The answer must consist of every line below that holds the word "wordOk".
*** SUPPLIED MATERIAL Section Begins ***
-- ==== Sys2Proof/Machine/Engine.lean ====
section
/-! DEFINITION. The M class (R226 to R232) and the matrix engine: its commands, the micro-operations (R233 to R244) and its
faults (R250). A micro-operation acts for the resident context of `cur`, as the step at the engine's position. -/

namespace Sys2Proof.Machine

def State.eng (s : State) : Engine := s.rc.eng
def State.modEng (s : State) (f : Engine → Engine) : State := s.modRc (fun r => { r with eng := f r.eng })

/-- The engine is idle: no routine, no command (R230). -/
def Engine.idle (e : Engine) : Bool := e.call.isNone && e.queue.isEmpty

/-! ## Pins (R118, R238) -/

def Engine.bufs (e : Engine) : List Buf := [e.fa0, e.fa1, e.fb0, e.fb1].filterMap id

/-- The line's pin by a resident context is released. -/
def State.unpinLine (s : State) (c : CoreId) (r : Slot) (line : Nat) : State :=
  { s with homes := s.homes.mod {} line (fun h => h.unpin c r) }

/-- The pins of lines that no buffer of the engine needs any longer. -/
def State.unpinLines (s : State) (keep : List Nat) (lines : List Nat) : State :=
  (lines.filter (fun l => !keep.contains l)).foldl (fun s l => s.unpinLine s.cur.core s.cur.slot l) s

/-- Every pin of the core is released and the operand buffers are emptied (R232, R250). -/
def State.dropBuffers (s : State) : State :=
  ((s.unpin s.cur.core .a).unpin s.cur.core .b).modEng (fun e => { e with fa0 := none, fa1 := none, fb0 := none, fb1 := none })

/-! ## Issue (R223, R227, R230, R232) -/

/-- Put a command in the queue; the group stalls while it holds four, or while a fault's record is not yet delivered. -/
def enqueue (k : State → Cmd) (s : State) : State :=
  let e := s.eng
  if e.faulted || 4 ≤ e.queue.length then s.hold else s.modEng (fun e => { e with queue := e.queue ++ [k s] })

/-- The instruction of a command, where it stands and in its words (R453). -/
def State.source (s : State) (i : Instr) : Source :=
  { pc := s.cur.ipc, words := (encode i).getD 1 0 ++ (encode i).getD 0 0 }

/-- MCALL (R227): the parameters are captured at issue; an unbound entry traps ACCESS sub-cause 6. -/
def mcall (h : Hdr) (f : MF) (s : State) : State :=
  match s.eng.table.get none f.idx.toNat with
  | none => s.trap { cause := cAccess, sub := 6, tval := f.idx.setWidth 64 }
  | some _ => (enqueue (fun s => .call f.idx f.acc f.f s.rc.mp (s.source (.mcall h f)) s.serial) s).bump
def execMcall (h : Hdr) (f : MF) (s : State) : Out := run (.mcall h f) s (mcall h f)

/-- MMODE (R228). -/
def mmode (h : Hdr) (f : MF) (s : State) : State :=
  let ranked := f.mode == 1
  let k := f.k.toNat
  let k' := if !ranked then 0 else if k = 0 then 1 else Nat.min k 32
  let t := enqueue (fun s => .mode f.acc ranked k' (s.source (.mmode h f))) s
  if t.mark = .none then t.warnIf (ranked && k != k') 0x1B else t
def execMmode (h : Hdr) (f : MF) (s : State) : Out := run (.mmode h f) s (mmode h f)
def execMclr (h : Hdr) (f : MF) (s : State) : Out := run (.mclr h f) s (enqueue (fun s => .clr f.acc (s.source (.mclr h f))))
def execMmerge (h : Hdr) (f : MF) (s : State) : Out :=
  run (.mmerge h f) s (enqueue (fun s => .merge f.acc f.accb f.f (s.source (.mmerge h f))))

/-- MABORT (R232): a step is indivisible, so the routine has stopped when it issues. -/
def mabort (s : State) : State :=
  if s.eng.idle then s else (s.modEng (fun e => { e with queue := [], call := none, loops := [], stopped := false })).dropBuffers
def execMabort (h : Hdr) (f : MF) (s : State) : Out := run (.mabort h f) s mabort

/-! ## Routine images (R230, R231) -/

/-- A routine image as MPLD reads it. -/
structure Image where
  load : Nat
  offsets : List Nat
  words : List W32
deriving DecidableEq, Repr

/-- LENGTH, E and LOAD of the two header words; none where a bit that must be 0 is set or a count is out of range. -/
def imageHead (w0 w1 : W32) : Option (Nat × Nat × Nat) :=
  let len := (w0.extractLsb' 0 13).toNat
  let e := (w1.extractLsb' 0 6).toNat
  if w0.extractLsb' 28 4 ≠ 0 || w0.extractLsb' 13 3 ≠ 0 || w1.extractLsb' 6 26 ≠ 0 || len = 0 || 4096 < len || e = 0 then none
  else some (len, e, (w0.extractLsb' 16 12).toNat)

/-- A micro-operation as an image check reads it: its code and its fields (R129). -/
structure MicroOp where
  code : Nat
  f : UF
deriving DecidableEq, Repr

/-- The micro-operation of a word; none where it is ill-formed (check 2). -/
def microOp? (w : W32) : Option MicroOp :=
  let code := (fld w 0 6).toNat
  if fld w 6 2 == 0 && (unU w).okFor code then some ⟨code, unU w⟩ else none
def imageOps : List W32 → Option (List MicroOp)
  | [] => some []
  | w :: t =>
    match microOp? w, imageOps t with
    | some i, some l => some (i :: l)
    | _, _ => none

def uTloop : Nat := 9
def uTend : Nat := 10
def uTjmp : Nat := 11
def uTyld : Nat := 12
def uTret : Nat := 14

/-- The TLOOPs whose bodies hold each word, innermost first; a body runs from the word after its TLOOP to its TEND
(DEDUCED, log 29). None where the brackets do not nest, at most 4 deep (check 3). -/
def bodies : List MicroOp → Nat → List Nat → Option (List (List Nat))
  | [], _, open_ => if open_.isEmpty then some [] else none
  | i :: t, k, open_ =>
    if i.code = uTloop then
      if 4 ≤ open_.length then none else (bodies t (k + 1) (k :: open_)).map (fun l => open_ :: l)
    else if i.code = uTend then
      match open_ with
      | [] => none
      | _ :: up => (bodies t (k + 1) up).map (fun l => open_ :: l)
    else (bodies t (k + 1) open_).map (fun l => open_ :: l)

/-- A TYLD stands among the words from a to b. -/
def hasYield (ops : List MicroOp) (a b : Nat) : Bool := ((ops.drop a).take (b + 1 - a)).any (fun i => i.code = uTyld)

/-- The word of the TEND that closes the TLOOP at k. -/
def endOf (ops : List MicroOp) (bs : List (List Nat)) (k : Nat) : Nat :=
  ((List.range ops.length).find? (fun j => k < j && (match ops[j]? with | some i => i.code = uTend | none => false) &&
    (bs.getD j []).head? == some k)).getD 0

/-- Checks 4 and 5 at one word. -/
def wordOk (ops : List MicroOp) (bs : List (List Nat)) (k : Nat) (i : MicroOp) : Bool :=
  if i.code = uTjmp then
    let t : Int := (k : Int) + i.f.imm.toInt
    0 ≤ t && t < ops.length && bs.getD t.toNat [] == bs.getD k [] && (0 ≤ i.f.imm.toInt || hasYield ops t.toNat k)
  else if i.code = uTloop then hasYield ops (k + 1) (endOf ops bs k)
  else true

/-- Where a word may continue (R235). -/
def successors (ops : List MicroOp) (bs : List (List Nat)) (k : Nat) (i : MicroOp) : List Nat :=
  if i.code = uTret then []
  else if i.code = uTjmp then
    let t := ((k : Int) + i.f.imm.toInt).toNat
    if i.f.mb = 0 then [t] else [t, k + 1]
  else if i.code = uTloop then [k + 1, endOf ops bs k + 1]
  else if i.code = uTend then [k + 1, (bs.getD k []).headD 0 + 1]
  else [k + 1]

/-- The words reached from a list, with fuel for each word once. -/
def reachGo (ops : List MicroOp) (bs : List (List Nat)) : Nat → List Nat → List Nat → List Nat
  | 0, _, seen => seen
  | _, [], seen => seen
  | n + 1, k :: t, seen =>
    if seen.contains k then reachGo ops bs n t seen
    else
      match ops[k]? with
      | some i => reachGo ops bs n (successors ops bs k i ++ t) (k :: seen)
      | none => reachGo ops bs n t (k :: seen)

/-- Where the paths of checks 6 and 7 begin: the entries and the TYLDs. -/
def Image.starts (m : Image) (ops : List MicroOp) : List Nat :=
  m.offsets ++ ((ops.zip (List.range ops.length)).filter (fun p => p.1.code == uTyld)).map (fun p => p.2)

/-- The checks of R231 on an image for entry idx; check 6 refuses nothing that checks 1, 5 and 7 accept. -/
def Image.ok (m : Image) (idx : Nat) : Bool :=
  m.load + m.words.length ≤ 4096 && idx + m.offsets.length ≤ 1024 && m.offsets.all (fun o => o < m.words.length) &&
  (match imageOps m.words with
   | none => false
   | some ops =>
     match bodies ops 0 [] with
     | none => false
     | some bs =>
       (ops.zip (List.range ops.length)).all (fun p => wordOk ops bs p.2 p.1) &&
       (reachGo ops bs (4 * ops.length + (m.starts ops).length) (m.starts ops) []).all (fun k => k < ops.length))

/-- The 32-bit words of bytes. -/
def words32 (l : List Byte) : List W32 :=
  (List.range (l.length / 4)).map (fun i => BitVec.ofNat 32 (ofLe ((l.drop (4 * i)).take 4)))

/-- Load an image's words and bind its entries (R230). -/
def Engine.loadImage (e : Engine) (idx : Nat) (m : Image) : Engine :=
  { e with
    store := e.store.putAll 0 ((List.range m.words.length).zip m.words |>.map (fun p => (m.load + p.1, p.2)))
    table := e.table.putAll none ((List.range m.offsets.length).zip m.offsets |>.map
      (fun p => (idx + p.1, some (BitVec.ofNat 12 (m.load + p.2))))) }

def otherSlot : Slot → Slot
  | .a => .b
  | .b => .a
  | .out n => .out n

/-- The image reaches the store; the other resident context of the task loads it too while the two share one, and keeps the
old one as its own when it holds a routine position or a command (R222, R230). -/
def State.loadRoutine (s : State) (idx : Nat) (m : Image) : State :=
  let o := otherSlot s.cur.slot
  let other := (s.res s.cur.core o).eng
  let s := s.modEng (fun e => e.loadImage idx m)
  if !s.eng.shared then s
  else if other.idle then s.modRes s.cur.core o (fun r => { r with eng := r.eng.loadImage idx m })
  else (s.modEng (fun e => { e with shared := false })).modRes s.cur.core o (fun r => { r with eng := { r.eng with shared := false } })

/-- MPLD (R230): through path LS, once the engine is idle. -/
def mpld (f : MF) (word : W64) (s : State) : State :=
  let bad := s.trap { cause := cEncoding, tval := word }
  let o := (s.sreg f.sa).toNat
  if !s.eng.idle || s.eng.faulted then s.hold
  else
    match s.ownRead .ls (s.ownAddrs o 8) with
    | none => s.hold
    | some (s, h) =>
      match imageHead ((words32 h).getD 0 0) ((words32 h).getD 1 0) with
      | none => bad
      | some (len, e, load) =>
        match s.ownRead .ls (s.ownAddrs (o + 8) (4 * (e + len))) with
        | none => s.hold
        | some (s, b) =>
          let ws := words32 b
          let offs := ws.take e
          let m : Image := { load := load, offsets := offs.map (fun w => w.toNat), words := ws.drop e }
          if offs.any (fun w => 4096 ≤ w.toNat) || !m.ok f.idx.toNat then bad else s.loadRoutine f.idx.toNat m
def execMpld (h : Hdr) (f : MF) (s : State) : Out := run (.mpld h f) s (mpld f (Instr.mpld h f).firstWord)

/-! ## Commands (R223, R227 to R229) -/

/-- A fault of the engine (R250, R330): it stops, the queue is discarded, and its record waits for delivery. -/
def State.engFault (s : State) (code : Byte) (sub : BitVec 4) (stream : BitVec 4) (va : VAddr) (pc : VAddr) : State :=
  let e := s.eng
  let rec_ : AFault :=
    { stream := stream, step := if e.call.isSome then e.pos else 0, routine := (e.call.map (fun k => k.idx)).getD 0
      sub := sub, code := code, pc := pc, va := va }
  (s.modRc (fun r =>
    { r with faults := r.faults ++ [rec_]
             eng := { r.eng with queue := [], call := none, loops := [], faulted := true } })).dropBuffers

/-- Post a flag for the engine to the resident context (R31, R34). -/
def State.engPost (s : State) (f : BitVec 5) (pc : VAddr) : State :=
  s.postAt s.cur.core s.cur.slot f 1 pc

/-- Run the oldest command: none while a routine runs, or the engine has stopped for a save, a halt or a fault. -/
def State.command (s : State) (c : CoreId) (r : Slot) (f : Cmd → State → State) : State :=
  let u := { s with cur := { s.cur with core := c, slot := r, ctx := .primary } }
  let e := u.eng
  if e.call.isSome || e.stopped || e.faulted || u.rc.place != .here || (u.core c).halted then s
  else
    match e.queue with
    | [] => s
    | k :: t => { f k (u.modEng (fun e => { e with queue := t })) with cur := s.cur }

/-- MCALL_START (R227). -/
def mcallStart (k : Cmd) (s : State) : State :=
  match k with
  | .call idx acc f mp src serial =>
    s.modEng (fun e =>
      { e with call := some { idx := idx, acc := acc, f := f, mp := mp, pc := src.pc, serial := serial }, loops := []
               pos := (e.table.get none idx.toNat).getD 0, fa0 := none, fa1 := none, fb0 := none, fb1 := none
               rs := [], cs := [], x := none })
  | _ => s
/-- MMODE when its command runs (R228). -/
def mmodeRun (k : Cmd) (s : State) : State :=
  match k with
  | .mode acc ranked n _ => s.modEng (fun e => e.setTile acc.toNat { ranked := ranked, k := n })
  | _ => s
def mclrRun (k : Cmd) (s : State) : State :=
  match k with
  | .clr acc _ => s.modEng (fun e => e.setTile acc.toNat (e.tile acc.toNat).clear)
  | _ => s
/-- MMERGE when its command runs (R229). -/
def mmergeRun (k : Cmd) (s : State) : State :=
  match k with
  | .merge dst acc f src =>
    let e := s.eng
    let d := e.tile dst.toNat
    let t := e.tile acc.toNat
    if !d.ranked || !t.ranked then s.engFault 3 0 0 0 src.pc
    else (s.modEng (fun e => e.setTile dst.toNat (if dst = acc then d else d.mergeRows t.rows))).engPost f src.pc
  | _ => s

/-- The oldest command is of the kind an event runs. -/
def State.headIs (s : State) (c : CoreId) (r : Slot) (p : Cmd → Bool) : Bool :=
  match (s.res c r).eng.queue with
  | k :: _ => p k
  | [] => false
*** SUPPLIED MATERIAL Section Ends ***
SOLUTION FOR THIS EXERCISE:
def wordOk (ops : List MicroOp) (bs : List (List Nat)) (k : Nat) (i : MicroOp) : Bool :=
       (ops.zip (List.range ops.length)).all (fun p => wordOk ops bs p.2 p.1) &&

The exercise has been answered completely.